The frequency of MSI was 3.1% (4/129) in this study, which is lower than previous reports [29]. It is unclear whether MSI is a reliable proxy for loss of MMR in ovarian cancer. Some studies have identified MSI-H in more than 60% of ovarian epithelial tumors, while MMR protein expression was intact in a subset of these cases [30], and MSI is also found in more than 50% of normal ovarian tissues [3031]. Other studies have found a lower MSI-H frequency of 10%–20% [2732]. These differences may depend on the patient population and evaluation method. In fact, we used different MSI markers to those recommended by the National Cancer Institute and this may have caused a discrepancy in MSI status in this study.

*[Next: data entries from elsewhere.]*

-- ==== Sys2Proof/Tests/Slice0.lean ====
section
/-! SUPPORT. Tests: what well-formedness refuses, worked values of the manual, and for every statement with hypotheses a state and
operands that meet them all. -/
set_option Elab.async false
namespace Sys2Proof
open Machine

/-! ### Well-formedness -/

/-- A packet of zeros on port 0. -/
def wGoodRx : Rx := { port := 0, cls := 0, outer := [], pkt := ⟨0, 0, [], [], false⟩, translates := false }

theorem test_good_commands_1 : List.all (α := Instr)
  [.packageReset, .packageResetRelease 0, .supplyFault true, .supplyRestored 0, .functionsEnable 0, .bridgeFatal 0,
    .thermalTrip 0 true 0, .jtagTrst, .perstAssert 0, .perstDeassert 0, .hostLinkTrained 0 1 0, .hostLinkDown 0, .flr 0,
    .vfEnableSet 0 0, .vfEnableClear 0, .d3hotEntry 0, .timeClockTick, .syncSend 0 0, .syncRx 0 0 0 0, .echoRx 0 0 0,
    .syncAbandon 0 0, .announceRx 0 0, .announceWithdraw 0, .ptpMessageRx 0 [] 0, .ptpSyncSend 0 0, .referenceLost,
    .holdoverExpire, .ppsOutEdge, .ppsOutFall, .ppsInEdge, .ppsReferenceLost, .triggerFire, .dictRequestQueue .mctp [],
    .dictRead, .dictReadShadow, .dictWrite, .dictDescribe, .dictEnumerate, .dictValidate, .dictArmSwap, .dictCancelSwap,
    .dictDiscardShadow, .swap, .shadowCopyDone, .ringCreate 0 0]
  Instr.wf = true := by decide +kernel

theorem test_good_commands_2 : List.all (α := Instr)
  [.ringShutdown 0 0, .ringAbort 0 0, .ringResume 0 0, .ringDestroy 0 0, .ringQuery 0 0, .ringCmdUnknown 0 0,
    .abortDeadline 0 0, .doorbell 0 0 0 (.host 0), .notifyConsumeDoorbell 0 0 0 (.host 0),
    .eventRingConsumeDoorbell 0 0 0 (.host 0), .fetchIssue 0 0, .fetchReturn 0 0 0 .error, .refetchIssue 0 0,
    .refetchReturn 0 0 0 .error, .chainStart 0 0, .completionWrite 0 0, .mirrorWrite 0 0, .ringEventTimer 0 0, .nop 0 0,
    .write 0 0, .writeImm 0 0, .read 0 0, .accum 0 0, .fenceFlush 0 0, .connCreate 0 0, .connBind 0 0, .connModify 0 0,
    .connFreeze 0 0, .freezeComplete 0, .connThaw 0 0, .connDestroy 0 0, .drainExit 0, .quarantineEnd 0, .connQuery 0 0,
    .handleWrite 0 0, .handleRead 0 0, .connFlush 0 0, .connCmdUnknown 0 0, .evictionStart 0, .evictionRelease 0,
    .contextInstall 0 .error, .pathRebindRx wGoodRx, .realmCreate 0, .realmModify 0 0, .realmRevoke 0 0]
  Instr.wf = true := by decide +kernel

theorem test_good_commands_3 : List.all (α := Instr)
  [.realmDestroy 0 0, .realmQuery 0 0, .realmCmdUnknown 0 0, .realmChangeDone 0, .pktWriteRx wGoodRx,
    .pktWriteImmRx wGoodRx, .pktReadReqRx wGoodRx, .pktReadRespRx wGoodRx, .pktAccumRx wGoodRx, .pktFlushReqRx wGoodRx,
    .pktVoidRx wGoodRx, .ackRx wGoodRx, .nakRx wGoodRx, .msgConfirmRx wGoodRx, .confirmQueryRx wGoodRx, .accumApply 0,
    .readStart 0, .targetReadFail 0 0 0, .placementWriteFail 0 0 true 0, .readbackIssue 0 0 true,
    .readbackDone (.peer 0 0) true, .notifyReservationExpire 0 0 0 0, .ackTimer 0, .lossDetect 0 0, .rtoExpire 0,
    .busyHoldEnd 0, .rnrResend 0 0, .confirmQueryTimer 0, .packetCommit 0, .egressStart 0, .slotFetchOpen 0 0,
    .slotReadyDeadline 0 0, .slotDue 0 0, .reduceSlotDue 0 0 .error, .moveSlotDue 0 0, .stepLateStart true 0 .error,
    .lanternSample, .transitRx wGoodRx 0, .transitResidenceExpire 0 0, .creditBlockSend 0, .creditRx 0 [],
    .advertRx 0 [], .routeDownRx wGoodRx, .pathDownExpire 0 0, .drainEnd]
  Instr.wf = true := by decide +kernel

theorem test_good_commands_4 : List.all (α := Instr)
  [.collectiveClear 0 0, .collectiveAddLocal 0 0 .error, .collectiveReadout 0 0, .readoutReady 0, .quantize 0 0 .error,
    .bayLoadDone 0 0 true, .bayWritebackDone 0 0 true, .dispatchTokens 0 0 .error .error, .dispatchWeights 0 0 .error,
    .publish 0 0 0, .confirm 0 0 .error .error, .cancel 0 0, .specDeadline 0 0, .slotRelease 0 0 0,
    .combine 0 0 .error .error .error, .combineResponseApply 0, .zeroBlock 0, .staleRequestDiscard (.context 0),
    .uncorrectableError 0, .refresh 0 0 0, .patrolStart 0, .patrolDone 0 [], .lineCheckDone 0 0, .anComplete 0 true 0 0,
    .negotiateTimeout 0, .trainDone 0 0 0 true, .trainTimeout 0, .linkLoss 0 true, .faultRetry 0, .statusSend 0,
    .statusRx 0 [], .timeSymbolRx 0 0 0 0, .codewordDecodeFail 0, .shedPeriodEnd 0, .shedReqRx 0 [], .widthSwitch 0,
    .restoreReq 0, .restoreReqRx 0 [], .lanesReady 0, .ethFrameRx 0 [] true 0 true, .pauseRx 0 0,
    .pfcRx 0 0 [0, 0, 0, 0, 0, 0, 0, 0], .pauseExpire 0, .flowXoffSend 0 0, .flowRepeat 0 0]
  Instr.wf = true := by decide +kernel

theorem test_good_commands_5 : List.all (α := Instr)
  [.flowXonSend 0 0, .mbGo 0, .mbResponseDone 0, .atsInvalidate 0 0 0 0, .priResponse 0 0 0 true, .priTimeout 0 0 0,
    .completionTimeout (.context 0), .windowWrite 0 0 0 [], .windowRead 0 0 0 0 true .error,
    .attachTrain 0 true true 0 0, .attachFaultRetry 0, .apertureAccess 0 0 true 0 [] .error, .tenantReset 0,
    .tenantResetDone 0, .drainLimitExpire 0, .quiesceSet 0, .quiesceClear 0, .quiesced 0, .quiesceLimit 0, .migFreeze 0,
    .migFrozen 0, .migSave 0, .migSaveDone 0, .migRestore 0, .migRestoreDone 0, .migResume 0, .migDiscard 0,
    .pathRebindRepeat 0, .move 0 0, .fill 0 0, .descriptorStart 0 0, .burstIssue 0, .burstDone 0 0 0 .error,
    .halfEvent 0 0 true, .descriptorDone 0 0 true, .mbDataWrite 0 1 0 true 0, .mbDataRead 0 1 0 true,
    .mbAckCodeWrite 0 1 0 true 0, .dbSetWrite 0 1 true 0, .dbPendWrite 0 1 0, .dbMaskWrite 0 1 0, .semRead 0 1 0 true,
    .semWrite 0 1 0 true 0, .keyLoadLoad 0 [], .keyLoadErase 0 []]
  Instr.wf = true := by decide +kernel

It is well-known that serous ovarian cancer is the most common histological type in western country and endometrioid and clear cell carcinoma is more common in Asia, especially in Japan. Recent reports showed that 42.3% of ovarian cancer was endometrioid or clear cell carcinoma and it was increasing in this decade in Japan [33]. The frequency of endometrioid or clear cell carcinoma was relatively high (58.9%; 75/129) in this research. It may be due to small sample size and high frequency of endometrioid endometrial and ovarian double primary cancer. This synchronous or metachronous endometrial and ovarian cancer is known to show endometrioid histological type in more than 50%–80% cases [343536]. We had 7.0% (9/129 cases) of synchronous or metachronous endometrial and ovarian cancer in this research and it is similar to previous report that synchronous endometrial and ovarian cancer is account for 10% of all ovarian cancer patients [37]. Also, previous reports showed that Lynch syndrome is included in about 10% of synchronous endometrial and ovarian cancer [343839]. There is no contradiction that 2 of 9 synchronous and metachronous endometrial and ovarian cancer patients showed abnormal MSI and IHC test and one case showed MSH2 germline mutation. This synchronous or metachronous endometrial and ovarian cancer is difficult to diagnose even it is based on Ulbright and Roth criteria and Scully's definition. Recent investigation showed the genetical clonality of clinically diagnosed synchronous endometrial and ovarian cancer, indicating single primary tumor with metastasis [40]. Considering a relative high frequency of synchronous endometrial and ovarian cancer in patients with genetically high risk of Lynch syndrome, we must carefully diagnose ovarian cancer whether it is primary or metastatic to assess the risk of Lynch syndrome correctly.

In conclusion, this is the first investigation of screening for Lynch syndrome in ovarian cancer using clinical and family history in an Asian population. Diagnosis using this method may be effective for detecting Lynch syndrome in patients with ovarian cancer.